Most of the community center’s 40 volunteers are not Jewish. Likewise, a number of non-Jewish Polish ­students are drawn to study Jewish life. Robert Siudak, who just ­completed an undergraduate degree in European studies at Jagiellonian, spent a semester at Tel Aviv Uni­versity in a ­program that pairs 10 Poles and 10 Israelis. Siudak is one of two Polish students who participate in the Princeton class, attending lectures and sharing meals with the ­students. He sees an increasing fascination with Judaism among  his friends.
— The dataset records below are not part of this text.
-- ==== Sys2Proof/Laws/Table.lean ====
section
/-! SUPPORT. Sparse tables: reading after writing, and every operation keeps the canonical form. -/

namespace Sys2Proof.Machine

variable {α : Type} {d : α}

@[simp] theorem Table.read_nil (i : Nat) : Table.read d [] i = d := rfl

theorem Table.wf_nil : Table.wf d ([] : Table α) := ⟨List.Pairwise.nil, by simp⟩

theorem Table.wf_cons {k : Nat} {v : α} {t : Table α} :
    Table.wf d ((k, v) :: t) ↔ (∀ p ∈ t, k < p.1) ∧ v ≠ d ∧ Table.wf d t := by
  simp only [Table.wf, List.map_cons, List.pairwise_cons, List.mem_map, List.mem_cons]
  constructor
  · rintro ⟨⟨h1, h2⟩, h3⟩
    exact ⟨fun p hp => h1 _ ⟨p, hp, rfl⟩, h3 _ (.inl rfl), h2, fun p hp => h3 p (.inr hp)⟩
  · rintro ⟨h1, h2, h3, h4⟩
    refine ⟨⟨?_, h3⟩, ?_⟩
    · rintro _ ⟨p, hp, rfl⟩; exact h1 p hp
    · rintro p (rfl | hp)
      · exact h2
      · exact h4 p hp

/-- An element below every listed number is at the default. -/
theorem Table.read_below {t : Table α} {i : Nat} (h : ∀ p ∈ t, i < p.1) : Table.read d t i = d := by
  induction t with
  | nil => rfl
  | cons p t ih =>
    obtain ⟨k, v⟩ := p
    have h1 : i < k := h (k, v) (by simp)
    simp only [Table.read]
    rw [if_neg (by omega)]
    exact ih fun q hq => h q (by simp [hq])

/-- A listed element reads as its value. -/
theorem Table.read_of_mem {t : Table α} (hw : Table.wf d t) {i : Nat} {v : α} (h : (i, v) ∈ t) :
    Table.read d t i = v := by
  induction t with
  | nil => cases h
  | cons p t ih =>
    obtain ⟨k, w⟩ := p
    obtain ⟨h1, -, h3⟩ := Table.wf_cons.1 hw
    simp only [Table.read]
    rcases List.mem_cons.1 h with h | h
    · cases h; simp
    · have := h1 _ h
      rw [if_neg (by simp at this; omega)]
      exact ih h3 h

/-- An element not at the default is listed. -/
theorem Table.mem_of_read {t : Table α} {i : Nat} (h : Table.read d t i ≠ d) : (i, Table.read d t i) ∈ t := by
  induction t with
  | nil => exact absurd rfl h
  | cons p t ih =>
    obtain ⟨k, v⟩ := p
    by_cases hk : k = i
    · subst hk; simp [Table.read]
    · simp only [Table.read, if_neg hk] at h ⊢
      exact List.mem_cons_of_mem _ (ih h)

/-- The listed elements are those not at the default. -/
theorem Table.mem_iff {t : Table α} (hw : Table.wf d t) {i : Nat} {v : α} :
    (i, v) ∈ t ↔ v ≠ d ∧ Table.read d t i = v := by
  constructor
  · intro h
    exact ⟨hw.2 _ h, Table.read_of_mem hw h⟩
  · rintro ⟨h1, h2⟩
    subst h2
    exact Table.mem_of_read h1

/-- Equal reads make equal tables in canonical form. -/
theorem Table.ext {t u : Table α} (ht : Table.wf d t) (hu : Table.wf d u)
    (h : ∀ i, Table.read d t i = Table.read d u i) : t = u := by
  have below : ∀ {k : Nat} {v : α} {x y : Table α}, Table.wf d ((k, v) :: x) →
      (∀ i, Table.read d ((k, v) :: x) i = Table.read d y i) → (∀ p ∈ y, k < p.1) → False := by
    intro k v x y hx he hy
    have := he k
    rw [Table.read_below hy] at this
    exact (Table.wf_cons.1 hx).2.1 (by simpa [Table.read] using this)
  induction t generalizing u with
  | nil =>
    cases u with
    | nil => rfl
    | cons p u =>
      obtain ⟨k, v⟩ := p
      exact absurd (below hu (fun i => (h i).symm) (by simp)) id
  | cons p t ih =>
    obtain ⟨k, v⟩ := p
    cases u with
    | nil => exact absurd (below ht h (by simp)) id
    | cons q u =>
      obtain ⟨l, w⟩ := q
      have ht' := Table.wf_cons.1 ht
      have hu' := Table.wf_cons.1 hu
      have hkl : k = l := by
        rcases Nat.lt_trichotomy k l with hlt | heq | hgt
        · exact absurd (below ht h fun p hp => by
            rcases List.mem_cons.1 hp with rfl | hp
            · exact hlt
            · exact Nat.lt_trans hlt (hu'.1 p hp)) id
        · exact heq
        · exact absurd (below hu (fun i => (h i).symm) fun p hp => by
            rcases List.mem_cons.1 hp with rfl | hp
            · exact hgt
            · exact Nat.lt_trans hgt (ht'.1 p hp)) id
      subst hkl
      have hvw : v = w := by simpa [Table.read] using h k
      subst hvw
      congr 1
      refine ih ht'.2.2 hu'.2.2 fun i => ?_
      by_cases hi : k = i
      · subst hi; rw [Table.read_below ht'.1, Table.read_below hu'.1]
      · simpa [Table.read, hi] using h i

variable [DecidableEq α]

theorem Table.write_mem {t : Table α} {i : Nat} {v : α} {p : Nat × α} (h : p ∈ Table.write d t i v) :
    p = (i, v) ∧ v ≠ d ∨ p ∈ t := by
  induction t with
  | nil => simp only [Table.write] at h; split at h <;> simp_all
  | cons q t ih =>
    obtain ⟨k, w⟩ := q
    simp only [Table.write] at h
    split at h
    · split at h <;> simp_all
    · split at h
      · split at h
        · exact .inr (List.mem_cons_of_mem _ h)
        · simp_all; tauto
      · rcases List.mem_cons.1 h with h | h
        · exact .inr (by simp [h])
        · rcases ih h with h | h
          · exact .inl h
          · exact .inr (List.mem_cons_of_mem _ h)

/-- A write keeps the canonical form. -/
theorem Table.wf_write {t : Table α} (h : Table.wf d t) (i : Nat) (v : α) : Table.wf d (Table.write d t i v) := by
  induction t with
  | nil => simp only [Table.write]; split <;> simp_all [Table.wf]
  | cons q t ih =>
    obtain ⟨k, w⟩ := q
    obtain ⟨h1, h2, h3⟩ := Table.wf_cons.1 h
    simp only [Table.write]
    split
    · split
      · exact h
      · rename_i hik hv
        refine Table.wf_cons.2 ⟨?_, hv, h⟩
        intro p hp
        rcases List.mem_cons.1 hp with rfl | hp
        · exact hik
        · exact Nat.lt_trans hik (h1 p hp)
    · split
      · split
        · exact h3
        · rename_i hik hv
          subst hik
          exact Table.wf_cons.2 ⟨h1, hv, h3⟩
      · refine Table.wf_cons.2 ⟨fun p hp => ?_, h2, ih h3⟩
        rcases Table.write_mem hp with ⟨rfl, -⟩ | hp
        · simp only; omega
        · exact h1 p hp

/-- Reading after a write: the value written at its number, the others as before. -/
theorem Table.read_write {t : Table α} (h : Table.wf d t) (i : Nat) (v : α) (j : Nat) :
    Table.read d (Table.write d t i v) j = if j = i then v else Table.read d t j := by
  induction t with
  | nil =>
    simp only [Table.write]
    split <;> by_cases hj : j = i <;> simp_all [Table.read]
    omega
  | cons q t ih =>
    obtain ⟨k, w⟩ := q
    obtain ⟨h1, h2, h3⟩ := Table.wf_cons.1 h
    have low : j < k → Table.read d t j = d := fun hj => Table.read_below fun p hp => Nat.lt_trans hj (h1 p hp)
    have here : Table.read d t k = d := Table.read_below h1
    simp only [Table.write]
    by_cases hj : j = i
    · subst hj
      rw [if_pos rfl]
      split
      · split
        · rename_i hlt hv
          simp only [Table.read]
          rw [if_neg (by omega), low hlt, hv]
        · simp [Table.read]
      · split
        · split
          · rename_i hik hv
            subst hik; rw [here, hv]
          · simp [Table.read]
        · rename_i h4 h5
          simp only [Table.read]
          rw [if_neg (by omega), ih h3, if_pos rfl]
    · rw [if_neg hj]
      split
      · split
        · rfl
        · simp [Table.read, Ne.symm hj]
      · split
        · rename_i hik
          subst hik
          split
          · simp [Table.read, Ne.symm hj]
          · simp [Table.read, Ne.symm hj]
        · simp only [Table.read]
          split
          · rfl
          · rw [ih h3, if_neg hj]

/-- A value that is not the default is read back from any list. -/
theorem Table.read_write_of_ne {t : Table α} {v : α} (hv : v ≠ d) (i j : Nat) :
    Table.read d (Table.write d t i v) j = if j = i then v else Table.read d t j := by
  have head : ∀ u : Table α, Table.read d ((i, v) :: u) j = if j = i then v else Table.read d u j := by
    intro u
    by_cases hj : j = i
    · simp [Table.read, hj]
    · simp [Table.read, hj, Ne.symm hj]
  induction t with
  | nil => simp only [Table.write, if_neg hv]; exact head []
  | cons q t ih =>
    obtain ⟨k, w⟩ := q
    simp only [Table.write, if_neg hv]
    split
    · exact head _
    · split
      · rename_i hik
        subst hik
        rw [head]
        by_cases hj : j = i
        · simp [hj]
        · simp [Table.read, hj, Ne.symm hj]
      · simp only [Table.read]
        split
        · rw [if_neg (by omega)]
        · exact ih

/-- A change of every element keeps the canonical form. -/
theorem Table.wf_mapAll {t : Table α} (h : Table.wf d t) (f : Nat → α → α) : Table.wf d (Table.mapAll d f t) := by
  refine ⟨?_, ?_⟩
  · unfold Table.mapAll
    have : (((t.map fun p => (p.1, f p.1 p.2)).filter fun p => p.2 ≠ d).map Prod.fst).Sublist (t.map Prod.fst) := by
      refine (List.Sublist.map _ List.filter_sublist).trans ?_
      simp [List.map_map, Function.comp_def]
    exact h.1.sublist this
  · intro p hp
    simp only [Table.mapAll, List.mem_filter, decide_eq_true_eq] at hp
    exact hp.2

/-- A function that keeps the default is applied to every element. -/
theorem Table.read_mapAll {t : Table α} (h : Table.wf d t) {f : Nat → α → α} (i : Nat) (hf : f i d = d) :
    Table.read d (Table.mapAll d f t) i = f i (Table.read d t i) := by
  induction t with
  | nil => simp [Table.mapAll, hf]
  | cons q t ih =>
    obtain ⟨k, w⟩ := q
    obtain ⟨h1, h2, h3⟩ := Table.wf_cons.1 h
    have ih := ih h3
    by_cases hk : k = i
    · subst hk
      have here : Table.read d t k = d := Table.read_below h1
      rw [here, hf] at ih
      by_cases hv : f k w = d
      · have : Table.mapAll d f ((k, w) :: t) = Table.mapAll d f t := by simp [Table.mapAll, hv]
        rw [this, ih]; simp [Table.read, hv]
      · have : Table.mapAll d f ((k, w) :: t) = (k, f k w) :: Table.mapAll d f t := by simp [Table.mapAll, hv]
        rw [this]; simp [Table.read]
    · by_cases hv : f k w = d
      · have : Table.mapAll d f ((k, w) :: t) = Table.mapAll d f t := by simp [Table.mapAll, hv]
        rw [this, ih]; simp [Table.read, hk]
      · have : Table.mapAll d f ((k, w) :: t) = (k, f k w) :: Table.mapAll d f t := by simp [Table.mapAll, hv]
        rw [this]; simp [Table.read, hk, ih]

theorem Table.mapAll_mem {t : Table α} {f : Nat → α → α} {p : Nat × α} :
    p ∈ Table.mapAll d f t ↔ ∃ v, (p.1, v) ∈ t ∧ f p.1 v = p.2 ∧ p.2 ≠ d := by
  simp only [Table.mapAll, List.mem_filter, List.mem_map, decide_eq_true_eq]
  constructor
  · rintro ⟨⟨q, hq, rfl⟩, h⟩
    exact ⟨q.2, hq, rfl, h⟩
  · rintro ⟨v, h1, h2, h3⟩
    exact ⟨⟨(p.1, v), h1, by simp [h2]⟩, h3⟩

/-- Writing what stands there already changes nothing. -/
theorem Table.write_read {t : Table α} (h : Table.wf d t) (i : Nat) : Table.write d t i (Table.read d t i) = t := by
  refine Table.ext (Table.wf_write h _ _) h fun j => ?_
  rw [Table.read_write h]
  split
  · simp_all
  · rfl

/-- The second of two writes to one number stands. -/
theorem Table.write_write {t : Table α} (h : Table.wf d t) (i : Nat) (v w : α) :
    Table.write d (Table.write d t i v) i w = Table.write d t i w := by
  refine Table.ext (Table.wf_write (Table.wf_write h _ _) _ _) (Table.wf_write h _ _) fun j => ?_
  rw [Table.read_write (Table.wf_write h _ _), Table.read_write h, Table.read_write h]
  split <;> rfl

end Sys2Proof.Machine
end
“It’s getting cool to be interested in Jewish culture,” he says. A friend who discovered her family has Jewish roots changed her name to Esthera (Esther in English) to highlight her new identity. Siudak is drawn to Jewish history, he explains, because “this is our history. We didn’t ask for this kind of history, but we have to deal with it, even if it’s tough history.”

So much of what Eric Silberman experiences during the trip — from talking with Polish students to watching filmed testimonies of Holocaust survivors at a museum near Auschwitz — makes him feel “Jews have not been forgotten here, and things are being preserved well. It’s a small Jewish community, but it’s growing and becoming more visible. That’s something I know my grandparents would have appreciated.”

He is especially intrigued by a presentation on the Museum of the History of Polish Jews, set to open in Warsaw in 2013. Organizers expect several hundred thousand visitors a year, most of them Polish, and will offer tours in English and Polish. Silberman plans to study the Polish language at Princeton again this academic year, and is certain he will be back in Poland soon — perhaps even playing a role at the new museum.

“Wouldn’t it be cool,” Silberman says, “if a grandchild of survivors could lead a tour in Polish?” 

Jennifer Altmann is an associate edtior at PAW.